Long time reader, first time poster.

I've recently purchased a block of land and am putting in a driveway (currently only has a dirt road).

I have a battleaxe block with an approximate 30 meter long retaining wall (ranging from 2 meters to 3.5 meters in height).

It is a stacked, dry stone wall that is rapidly deteriorated, and bowing and collapsing in sections.

The retaining wall in question benefits my neighbour and not myself.

It was built over 50 years ago (apparently, according to scuttlebutt). It is a dry stacked wall, was built by my neighbours parents and significantly encroaches upon our access handle.

In undertaking the survey work for the driveway (and in order to comply with councils consent on width) it has been found that this retaining wall encroaches my property an average of 50 cm, but up to 100cm (serious encroachment over that length).

My concern in building the driveway is that given the wall has no footings, and comprises of loose stones and rubbish (wood etc), any piering or work I'm doing along the retaining wall in order to adequately foot the driveway is likely to disturb the wall.

I need to put the driveway in to comply with Council consent for my Occupation Certificate, but due to the width of the encroachment won't be able to comply with Councils minimum width of the driveway in sections (and also - I am not wild having such a significant encroachment on my property!)

My neighbours don't appear to have much interest in repairing the wall, or contributing to any cost.

In summary my question is "Who is liable for this wall?"
(I'd like to ask some more questions if someone would like to provide paid advice - like what are my options in proceeding? Can I notify the neighbours that I am going to remove this illegal encroachment? (There is no easement for support on title - or easements of any kind on my title, nor does it appear to have been built with the previous owners consent - certainly not my consent). Am I liable for any damage I cause to their property by remedying this illegal encroachment? Is there any way to force me neighbours to pay?

etc etc etc :)

Many thanks
Bob
 

Tripe

Well-Known Member
22 May 2017
220
13
619
Tricky situation

From my understanding, you can't do anything that effects the stability of a neighbor property, ie remove the structural support of a retaining wall that holds their land up, if you did do this, then it appears this would be an actionable nuisance.

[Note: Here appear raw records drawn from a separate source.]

/-- Total `j` of point `i` with its residue, in 1/2^32 of its unit (R307). -/
def State.fineTotal (s : State) (i j : Nat) : Nat :=
  s.get2 ((totalAddrs i).getD j 0) * 2 ^ 32 + Sparse.get (fun _ => 0) s.flo.residues (5 * i + j)

/-- EPOCH_PUBLICATION (R307): each total of a published point gains what the epoch accrued, residue and all, modulo 2^64 units. -/
def Effect.totalsAccrue : Prop := ∀ (s : State) (e : Epoch) (rest : List Epoch) (r : MpResult),
    s.tailOnly e rest ((totalAddrs r.mp).flatMap (fun a => [a, a + 1])) → e.cut = true → e.results = [r] → r.mp < 4 → r.gains.length = 5 →
    s.fab.restarting = [] →
  ∃ t, exec .epochPublication s = .next t
    ∧ ∀ j, j < 5 → (t.fineTotal r.mp j : Int) = ((s.fineTotal r.mp j : Int) + r.gains.getD j 0) % 2 ^ 96

/-! ### Billing (chapter 11) -/

/-- The points of a mask. -/
def maskPoints (mask : BitVec 4) : List Nat := (List.range 4).filter (fun i => mask.getLsbD i)

/-- Every point of the mask is enabled and in the profile. -/
def State.billable (s : State) (mask : BitVec 4) : Prop := ∀ i ∈ maskPoints mask, i < mpCount s.pod ∧ s.on (BIL_MP_CFG.EN i) = true

/-- BIL_CMD_CLOSE (R330, R334): C of each named point is the RTC at acceptance. -/
def Effect.bilCmdClose : Prop := ∀ (s : State) (mask : BitVec 4), s.twillRuns = true → s.billable mask →
    (∀ i ∈ maskPoints mask, (s.bill i).command = none ∧ (s.bill i).reset = false) →
  ∃ t, exec (.bilCmdClose mask) s = .next t ∧ t.get BIL_CMD.RESULT = 1
    ∧ (∀ i, t.bill i = if i ∈ maskPoints mask then { s.bill i with command := some s.time.rtc.toNat } else s.bill i)
    ∧ s.onlyFields t [BIL_CMD.RESULT] ∧ t = { s with regs := t.regs, bil := { s.bil with points := t.bil.points } }

/-- RESETTR (R318, R334): a reset is asked of each named point. -/
def Effect.resettr : Prop := ∀ (s : State) (mask : BitVec 4), s.twillRuns = true → s.billable mask →
    (∀ i ∈ maskPoints mask, (s.bill i).command = none ∧ (s.bill i).reset = false) →
  ∃ t, exec (.resettr mask) s = .next t ∧ t.get BIL_CMD.RESULT = 1
    ∧ (∀ i, t.bill i = if i ∈ maskPoints mask then { s.bill i with reset := true } else s.bill i)
    ∧ s.onlyFields t [BIL_CMD.RESULT] ∧ t = { s with regs := t.regs, bil := { s.bil with points := t.bil.points } }

/-- BIL_CMD_CLOSE and RESETTR (R334): with a command pending at a named point the command is refused with BUSY, and with a point that is not billed, with NO_MP. -/
def Effect.billRefused : Prop := ∀ (s : State) (mask : BitVec 4) (c : Instr), c ∈ [Instr.bilCmdClose mask, .resettr mask] → s.twillRuns = true →
    (∃ i ∈ maskPoints mask, (s.bill i).command ≠ none ∨ (s.bill i).reset = true) →
  ∃ t, exec c s = .next t ∧ (s.billable mask → t.get BIL_CMD.RESULT = 2 ∧ t.evt = (s.raise Ev.BIL_REFUSED).evt)
    ∧ (¬ s.billable mask → t.get BIL_CMD.RESULT = 3 ∧ t.evt = s.evt)
    ∧ s.onlyFields t [BIL_CMD.RESULT] ∧ t = { s with regs := t.regs, evt := t.evt }

/-! ### The sealed side (chapter 12) -/

/-- VSW_CHANGE (R341, R348) in Run: the switch shows its level and is reported; the normal position ends an open session. -/
def Effect.vswChange : Prop := ∀ (s : State) (low : Bool), s.mode = .run → s.umb.frozen = false → s.on SEA_STAT.VSW = !low →
  ∃ t, exec (.vswChange low) s = .next t ∧ t.on SEA_STAT.VSW = low ∧ t.raised Ev.VSW_CHANGE
    ∧ (low = true → t.on SEA_STAT.SESSION = s.on SEA_STAT.SESSION)
    ∧ (low = false → t.on SEA_STAT.SESSION = false)
    ∧ (low = false → s.on SEA_STAT.SESSION = true → t.get SYS_VS_STAT.ENDCAUSE = 2 ∧ t.raised Ev.SESSION_CLOSE)
    ∧ s.onlyFields t [SEA_STAT.VSW, SEA_STAT.SESSION, SYS_VS_STAT.RESULT, SYS_VS_STAT.ENDCAUSE, PWR_WCAUSE.CAUSES]
    ∧ t = { s with regs := t.regs, evt := t.evt, pwr := { s.pwr with dozeEntry := t.pwr.dozeEntry } }

/-- SESSION_OPEN (R342 to R344, R346): LGC takes the request and evaluates it; the credential is cleared, and outside a lock-out the attempt is counted. -/
def Effect.sessionOpen : Prop := ∀ s : State, s.twillRuns = true → s.on SYS_VS_STAT.BUSY = false → s.fab.restarting.contains 0 = false →
    s.boot.steps.testBit 3 = true →
  ∃ t, exec .sessionOpen s = .next t ∧ t.sea.opening = some (s.on SEA_STAT.VSW && !s.sessionLocked && s.credentialGood)
    ∧ t.on SYS_VS_STAT.BUSY = true ∧ (∀ j, j < 4 → t.rd (SYS_VS_CRED.addr j) = 0)
    ∧ t.get SEA_LOCK.FAILS = (if s.sessionLocked then s.get SEA_LOCK.FAILS else min 8 (s.get SEA_LOCK.FAILS + 1))
    ∧ s.onlyWords t (SYS_VS_STAT.addr :: SEA_LOCK.addr :: (List.range 4).map SYS_VS_CRED.addr)
    ∧ t = { s with regs := t.regs, sea := { s.sea with opening := t.sea.opening, openedAt := s.time.runCyc } }

/-- The 96 µs of the OPEN in hand have run out while LGC's clock ran (R343). -/
def State.openDone (s : State) : Prop := s.lgcRuns = true ∧ hasCome (s.time.runCyc - s.sea.openedAt) 96 = true

/-- SESSION_OPEN_RESULT (R343, R347, R348): a session opens for 4 hours, and the attempt counter starts again. -/
def Effect.sessionOpened : Prop := ∀ s : State, s.openDone → s.sea.opening = some true → s.loc.opt.stage = .idle →
  ∃ t, exec .sessionOpenResult s = .next t ∧ t.on SEA_STAT.SESSION = true ∧ t.get SYS_VS_STAT.RESULT = 1 ∧ t.on SYS_VS_STAT.BUSY = false
    ∧ t.get SEA_LOCK.FAILS = 0 ∧ t.get SEA_LOCK.LEVEL = 0 ∧ t.raised Ev.SESSION_OPEN
    ∧ s.onlyFields t [SEA_STAT.SESSION, SYS_VS_STAT.RESULT, SYS_VS_STAT.BUSY, SEA_LOCK.FAILS, SEA_LOCK.LEVEL]
    ∧ t = { s with regs := t.regs, evt := t.evt, sea := { s.sea with opening := none, sessionEnd := s.time.aoTick + sessionTicks } }

/-- SESSION_OPEN_RESULT (R343, R346): a refusal is reported, and the eighth starts a lock-out of 2^LEVEL minutes. -/
def Effect.sessionDenied : Prop := ∀ s : State, s.openDone → s.sea.opening = some false → s.loc.opt.stage = .idle →
  ∃ t, exec .sessionOpenResult s = .next t ∧ t.get SYS_VS_STAT.RESULT = 2 ∧ t.on SYS_VS_STAT.BUSY = false ∧ t.raised Ev.SESSION_DENIED
    ∧ (s.get SEA_LOCK.FAILS < 8 → t.get SEA_LOCK.FAILS = s.get SEA_LOCK.FAILS ∧ t.sea.lockEnd = s.sea.lockEnd)
    ∧ (8 ≤ s.get SEA_LOCK.FAILS → t.get SEA_LOCK.FAILS = 0 ∧ t.get SEA_LOCK.LEVEL = min 11 (s.get SEA_LOCK.LEVEL + 1)
      ∧ t.on SEA_STAT.LOCKED = true ∧ t.sea.lockEnd = some (s.time.aoTick + lockTicks (s.get SEA_LOCK.LEVEL)) ∧ t.raised Ev.LOCKOUT)
    ∧ s.onlyFields t [SYS_VS_STAT.RESULT, SYS_VS_STAT.BUSY, SEA_LOCK.FAILS, SEA_LOCK.LEVEL, SEA_STAT.LOCKED]
    ∧ t = { s with regs := t.regs, evt := t.evt, sea := { s.sea with opening := none, lockEnd := t.sea.lockEnd } }

/-- The open session has ended with a cause (R348). -/
def State.sessionOver (s t : State) (cause : Nat) : Prop :=
  t.on SEA_STAT.SESSION = false ∧ t.get SYS_VS_STAT.RESULT = 3 ∧ t.get SYS_VS_STAT.ENDCAUSE = cause ∧ t.raised Ev.SESSION_CLOSE
    ∧ s.onlyFields t [SEA_STAT.SESSION, SYS_VS_STAT.RESULT, SYS_VS_STAT.ENDCAUSE] ∧ t = { s with regs := t.regs, evt := t.evt }

/-- SESSION_CLOSE (R348). -/
def Effect.sessionClose : Prop := ∀ s : State, s.twillRuns = true → s.on SEA_STAT.SESSION = true →
  ∃ t, exec .sessionClose s = .next t ∧ s.sessionOver t 1

/-- SESSION_TIMEOUT (R348). -/
def Effect.sessionTimeout : Prop := ∀ s : State, s.on SEA_STAT.SESSION = true → s.umb.frozen = false → s.sea.sessionEnd ≤ s.time.aoTick →
  ∃ t, exec .sessionTimeout s = .next t ∧ s.sessionOver t 3

/-- LOCKOUT_END (R346). -/
def Effect.lockoutEnd : Prop := ∀ (s : State) (e : Nat), s.sea.lockEnd = some e → s.umb.frozen = false → e ≤ s.time.aoTick →
  ∃ t, exec .lockoutEnd s = .next t ∧ t.on SEA_STAT.LOCKED = false ∧ s.onlyFields t [SEA_STAT.LOCKED]
    ∧ t = { s with regs := t.regs, sea := { s.sea with lockEnd := none } }

/-- PATCH_INSTALL (R360): the tests of the image at SYS_PATCH_SRC begin. -/
def Effect.patchInstall : Prop := ∀ s : State, s.twillRuns = true → s.on SYS_PATCH_STAT.BUSY = false →
  ∃ t, exec .patchInstall s = .next t ∧ t.on SYS_PATCH_STAT.BUSY = true ∧ s.onlyFields t [SYS_PATCH_STAT.BUSY]
    ∧ t = { s with regs := t.regs, sea := { s.sea with installing := some (s.get SYS_PATCH_SRC.ADDR) } }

Your neighbor has the right to peaceful enjoyment of his property

Any modification of a retaining wall needs council approval as it's an engineered structure that will need to comply to Australian standards, however there are different rules if the wall is less than 1m.

There seems to be legal precedent for the cost of maintaining retaining walls based on what benefits each party gets, for example if the wall allows your neighbour to have his land filled by 1 m, to level out his yard and you have a cut of 2 m's to allow a flat surface then cost would be awarded 1/3 to your neighbor and 2/3 to your self.


So in closing, you can't modify this retaining wall without conversation with your neighbor. Both you and your neighbor gained an advantage from converting a sloping surface to 2 flat surfaces, and this should be a basis to work out costs.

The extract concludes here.